简体   繁体   中英

Python: Program will not run in other directory

I am running ubuntu 12.04 and running programs through the terminal. I have a file that compiles and runs without any issues when I am in the current directory. Example below,

    david@block-ubuntu:~/Documents/BudgetAutomation/BillList$ pwd
    /home/david/Documents/BudgetAutomation/BillList
    david@block-ubuntu:~/Documents/BudgetAutomation/BillList$ python3.4 bill.py
    ./otherlisted.txt
    ./monthlisted.txt
    david@block-ubuntu:~/Documents/BudgetAutomation/BillList$

Now when I go back one directory and try running the same piece of code, I get an error message, ValueError: need more than 1 value to unpack . Below is what happens when I run the sample code one folder back and then the sample code below that.

    david@block-ubuntu:~/Documents/BudgetAutomation$ python3.4 /home/david/Documents/BudgetAutomation/BillList/bill.py 
    Traceback (most recent call last):
    File "/home/david/Documents/BudgetAutomation/BillList/bill.py", line 22, in <module>
        bill_no, bill_name, trash = line.split('|', 2)
    ValueError: need more than 1 value to unpack

The code, bill.py , below.

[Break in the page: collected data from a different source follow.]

/-- Flash slot 0 with an image that the key of OTP signs, after att attempts; an update waits in slot 1 with SVN svn and that image. -/
def signed (att svn : Nat) (upd : Option Bool) : State := { z with sn := { Sniras.reset with
  fwKey := ecKey, otpKey := keyDigest ecKey, otpsvn := 2, slots := [(0, ⟨2, ecSig, ecMsg, att⟩), (1, ⟨svn, ecSig, ecMsg, 3⟩)], update := upd } }
theorem signed_good (att svn : Nat) (upd : Option Bool) (x : FwSlot) (h : x.image = ecMsg) (g : x.sig = ecSig) :
    (signed att svn upd).fwGood x = true := by
  simp [State.fwGood, signed, h, g, ec_verifies]
theorem signed_boots : (signed 2 2 none).bootSlot = some (0, false) := by
  have h : (signed 2 2 none).slot 0 = ⟨2, ecSig, ecMsg, 2⟩ := rfl
  have g := signed_good 2 2 none ⟨2, ecSig, ecMsg, 2⟩ rfl rfl
  have p : (signed 2 2 none).sn.pref = 0 := rfl
  have o : (signed 2 2 none).sn.otpsvn = 2 := rfl
  simp [State.bootSlot, State.slotOk, h, g, p, o]

/-- Both slots have used their attempts. -/
def spent3 : State := { z with sn := { Sniras.reset with slots := [(0, ⟨0, 0, [], 3⟩), (1, ⟨0, 0, [], 3⟩)] } }

theorem witness_boot :
    (∃ s : State, s.arg 0 = 0 ∧ s.sn.update ≠ some true ∧ s.sn.recovery = false ∧ s.bootSlot = some (0, false) ∧
      fwSup (tget FwSlot.none s.sn.slots 0).image = none) ∧
    (∃ s : State, s.arg 0 = 1 ∧ s.bootSlot = none) ∧ ((host []).sn.watchdog = true ∧ z.sn.watchdog = false) ∧
    (∀ h ∈ [0, 1], ∀ svn ∈ [1, 2], ∃ (s : State) (x : FwSlot), s.arg 0 = h ∧ s.sn.update = some (h != 0) ∧ s.sn.otpsvn = 2 ∧
      tget FwSlot.none s.sn.slots (1 - s.sn.running) = x ∧ x.svn = svn ∧
      keyDigest s.sn.fwKey = s.sn.otpKey ∧ ecdsaOk s.sn.fwKey (sha256 x.image) x.sig = true) ∧
    (∃ s : State, s.sn.update = some false ∧ s.arg 0 = 0 ∧ keyDigest s.sn.fwKey ≠ s.sn.otpKey) ∧
    (∀ h ∈ [0, 1], ∃ s : State, s.arg 0 = h ∧ s.sn.update = some (h == 0)) ∧
    (∀ p ∈ [899, 900, 1800, 1801], ∃ s : State, s.arg 0 = 1 ∧ s.sn.update ≠ some true ∧ s.sn.recovery = false ∧ s.arg 1 = p) ∧
    (∃ (s : State) (r : KeyRec), s.sn.dumped = none ∧ tfind s.keys 8 = some r ∧ s.confidential r.owner = true) ∧
    ∃ s : State, s.sn.dumped.isSome = true ∧ s.arg 0 ∉ s.sn.cutPorts ∧ 4 ∈ s.sn.cutPorts :=
  ⟨⟨args (signed 2 2 none) [0], by decide, by decide, by decide, signed_boots, by decide +kernel⟩,
    ⟨args spent3 [1], rfl, by
      have h0 : ((args spent3 [1]).slot 0).att = 3 := rfl
      have h1 : ((args spent3 [1]).slot 1).att = 3 := rfl
      have p : (args spent3 [1]).sn.pref = 0 := rfl
      simp [State.bootSlot, State.slotOk, p, h0, h1]⟩, by decide,
    fun h _ v _ => ⟨args (signed 0 v (some (h != 0))) [h], ⟨v, ecSig, ecMsg, 3⟩, rfl, rfl, rfl, rfl, rfl, rfl, ec_verifies⟩,
    ⟨{ z with sn := { Sniras.reset with update := some false, fwKey := ecKey, otpKey := 0 } }, rfl, rfl, by decide +kernel⟩,
    fun h _ => ⟨args { z with sn := { Sniras.reset with update := some (h == 0) } } [h], rfl, rfl⟩,
    fun p hp => ⟨args z [1, p], by revert p; decide⟩,
    ⟨host [], ⟨0, 3⟩, by decide +kernel⟩, args { z with sn := { Sniras.reset with dumped := some 2, cutPorts := [4] } } [5], by decide +kernel⟩

/-! Witnesses: the fabric, collectives and packets (O45 to O48, O54). -/

/-- A node of a 2x1x1 torus with its port 0 trained; job 1 in the fabric's table with every group and a Crucible window of one page; a
packet in lane 0. -/
def fjob : FabJob := ⟨2, BitVec.allOnes 32, 0, 1, 0⟩
def fnode : State := { jobs with
  nodecfg := 0x8000, fab := { Fabric.reset with jobs := [(1, fjob)], links := 1 } }
def pk : Packet := { Packet.zero with nprog := 1, prog := [0xD000], hb := 1, pmi := 1, tenant := 2, dst := 1 }
def inLane (p : Packet) (n : Nat) : State := fnode.updFab fun f => { f with lanes := [(0, ⟨[], some p, n⟩)] }
def pcmd (k : CKind) (c : Word) (md : Nat) : CopyIn := { copyIn with cmd := ⟨k, 0, 0, c, md, 0, 0⟩ }
/-- A packet command of context 0 of core 0, with handle 3. -/
def punit (k : CKind) : State := (fnode.updCore 0 fun c => { c with handles := [] }).updFab fun f => { f with
  pktq := [pcmd k 3 0], staged := [⟨0, 0, 7, 0, pk⟩], park := [(9, ⟨pk, 1, 0, 0⟩)] }
def remote : RemOp := ⟨5, pcmd .rst 3 0, some 3, 1, .sent, ⟨5, false, [], false, 0⟩, false⟩

theorem witness_fabric_events :
    (∀ hb ∈ [0, 1], ∃ s : State, s.laneHeld s.cur.lane = false ∧ (s.fab.lane s.cur.lane).pkt = none ∧ (s.fab.lane s.cur.lane).queue = [({ pk with hb := hb }, .arrive)] ∧
      s.cur.inp = [] ∧ s.sn.dumped = none ∧ tfind s.fab.jobs 1 = some fjob ∧ fjob.tenant = pk.tenant ∧
      ((List.range 256).find? fun i => (tfind s.fab.park i).isNone) = some 0) ∧
    (let s := punit .pksnd
     ((s.fab.pktq.find? fun c => c.core == 0 && c.ctx == 0) = some (pcmd .pksnd 3 0) ∧
      (s.fab.staged.find? fun y => y.isSlot (pcmd .pksnd 3 0) 0) = some ⟨0, 0, 7, 0, pk⟩ ∧ pk.bad s.nodecfg = false ∧ s.fab.unsent = [] ∧
      (s.source (srcCore 0)).waiting = [] ∧ (s.source (srcCore 0)).used ≤ 6)) ∧
    (∃ s : State, s.fab.pktq = [pcmd .pksnd 3 0] ∧ s.fab.unsent = [] ∧ (s.fab.staged.find? fun y => y.isSlot (pcmd .pksnd 3 0) 0).isSome = true ∧
      (s.source (srcCore 0)).waiting ≠ [] ∧ (s.source (srcCore 0)).sends = [] ∧ recordPasses (s.stream 0 2) 0x31 = true ∧
      s.tenantOf 1 = 2 ∧ s.lossless (s.stream 0 2) = true) ∧
    (∃ (s : State) (u : Unsent), s.fab.unsent = [u] ∧ u.inp.core = 0 ∧ u.inp.ctx = 0 ∧ u.ts = none ∧
      ((s.source (srcCore 0)).sends.find? fun y => y.1 == u.pkt.tenant) = some (2, 77)) ∧
    (∃ (s : State) (x : Leaving), s.fab.leaving[s.arg 0]? = some x ∧ s.arg 0 < 6 ∧ x.port = s.arg 0) ∧
    (let s := punit .pkprkDrop
     ((s.core.handle 3).st = .free ∧ s.heldBack 0 0 7 = false ∧ s.pickPark (pcmd .pkprkDrop 3 0) = none) ∧
      (s.pickPark { pcmd .pkprkDrop 3 0 with cmd := { (pcmd .pkprkDrop 3 0).cmd with b := allOnes } }).map Prod.fst = some 9) ∧
    (∀ k ∈ [0, 1, 2, 3], ∀ src ∈ [0, 1], ∃ s : State, s.arg 0 = k ∧ s.arg 1 = src ∧ s.self = 0 ∧ s.arg 10 = 0 ∧ s.sn.dumped = none ∧
      (tfind s.fab.jobs (s.arg 3)).map FabJob.tenant = some (s.arg 4) ∧
      (match (s.cpPages 4 (s.anvilView (s.arg 3)) (if k = 0 then .read else .write)
          (pageParts (s.arg 7 / 4096 + 2) 0 (BitVec.ofNat 64 (s.arg 6)) (s.arg 7))).2 with
        | .inl rs => !rs.isEmpty && rs.all fun x => !(s.keyDead x.key x.pa)
        | .inr _ => false) = true) ∧
    (∃ s : State, s.sn.dumped.isSome = true ∧ s.arg 11 = 5 ∧ s.sn.cutPorts = [4]) ∧
    (∀ node ∈ [1, 32], ∃ s : State, s.sn.dumped = none ∧ s.self = 0 ∧ s.arg 10 = node ∧
      s.present ((routePort s.nodecfg node).getD 0) = decide (node = 1)) ∧
    (∀ k ∈ [4, 5], ∃ s : State, s.arg 0 = k ∧ s.arg 10 = s.self ∧ s.sn.dumped = none ∧ plocOf (s.arg 6) = .crucible 0 ∧ rangeMapped (s.arg 6) (s.arg 7) = true ∧
      s.cur.inp.length = s.arg 7) ∧
    (∃ s : State, s.arg 0 = 1 ∧ s.sn.dumped = none ∧ s.arg 10 = s.self ∧ tfind s.fab.jobs (s.arg 3) = none) ∧
    (∃ s : State, s.remoteAt (s.arg 0) = some remote ∧ s.sn.dumped = none ∧ s.arg 4 = s.self ∧ s.heldBack 0 0 7 = false ∧ ((s.coreAt 0).handle 3).rel = none) ∧
    (∃ s : State, s.fab.held[s.arg 0]? = some (.response 0 1 ⟨5, false, [], false, 0⟩)) ∧ ∀ l ∈ [0, 5], ∃ s : State, s.arg 0 = l :=
  ⟨fun h hh => ⟨fnode.updFab fun f => { f with lanes := [(0, ⟨[({ pk with hb := h }, .arrive)], none, 0⟩)] }, by revert h; decide +kernel⟩,
    by decide +kernel,
    ⟨{ punit .pksnd with
      feat := 4, mem := memWrite [] 256 128 (2 * 2 ^ 350 + 2 ^ (512 + 0x31)), trace := [(srcCore 0, { TraceSrc.zero with waiting := [(2, 0, 0)] })] },
      by decide +kernel⟩,
    ⟨{ fnode.updFab fun f => { f with unsent := [⟨pcmd .pksnd 3 0, pk, none⟩] } with
      trace := [(srcCore 0, { TraceSrc.zero with sends := [(2, 77)] })] }, ⟨pcmd .pksnd 3 0, pk, none⟩, by decide +kernel⟩,
    ⟨args (fnode.updFab fun f => { f with leaving := [⟨0, pk, pk, 2⟩] }) [0], ⟨0, pk, pk, 2⟩, by decide +kernel⟩,
    by decide +kernel, fun k hk q hq => ⟨args (paged fnode) [k, q, 5, 1, 2, 0, 0x100, 8, 0, 0], by revert k q; decide +kernel⟩,
    ⟨args { z with sn := { Sniras.reset with dumped := some 3, cutPorts := [4] } } [0, 0, 0, 0, 0, 0, 0, 0, 0, 0, 0, 5], by decide +kernel⟩,
    fun n hn => ⟨args { fnode with nodecfg := 0x108000 } [0, 0, 0, 1, 2, 0, 0, 8, 0, 0, n], by revert n; decide +kernel⟩,
    fun k hk => ⟨let s := args fnode [k, 1, 5, 1, 2, 0, 0x3E_1000_0000, 2, 0, 0]; { s with cur := { s.cur with inp := [1, 2] } },
      by revert k; decide +kernel⟩,
    ⟨args fnode [1, 1, 5, 63, 2, 0, 0, 8, 0], by decide +kernel⟩,
    ⟨args (fnode.updFab fun f => { f with remote := [remote] }) [5], by decide +kernel⟩,
    ⟨args (fnode.updFab fun f => { f with held := [.response 0 1 ⟨5, false, [], false, 0⟩] }) [0], by decide +kernel⟩, fun l _ => ⟨args z [l], rfl⟩⟩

This program reads two text files from the folder that it is located in and parses the lines into variables.

#!/usr/bin/env python
import glob

# gather all txt files in directory
arr = glob.glob('./*.txt')
arrlen = int(len(arr))

# create array to store list of bill numbers and names
list_num = []
list_name = []

# for loop that parses lines into appropriate variables
for i in range(arrlen):
    with open(arr[i]) as input:
        w = 0 ## iterative variable for arrays
        for line in input:
            list_num.append(1) ## initialize arrays
            list_name.append(1)

            # split line into variables.. trash is rest of line that has no use
            bill_no, bill_name, trash = line.split('|', 2)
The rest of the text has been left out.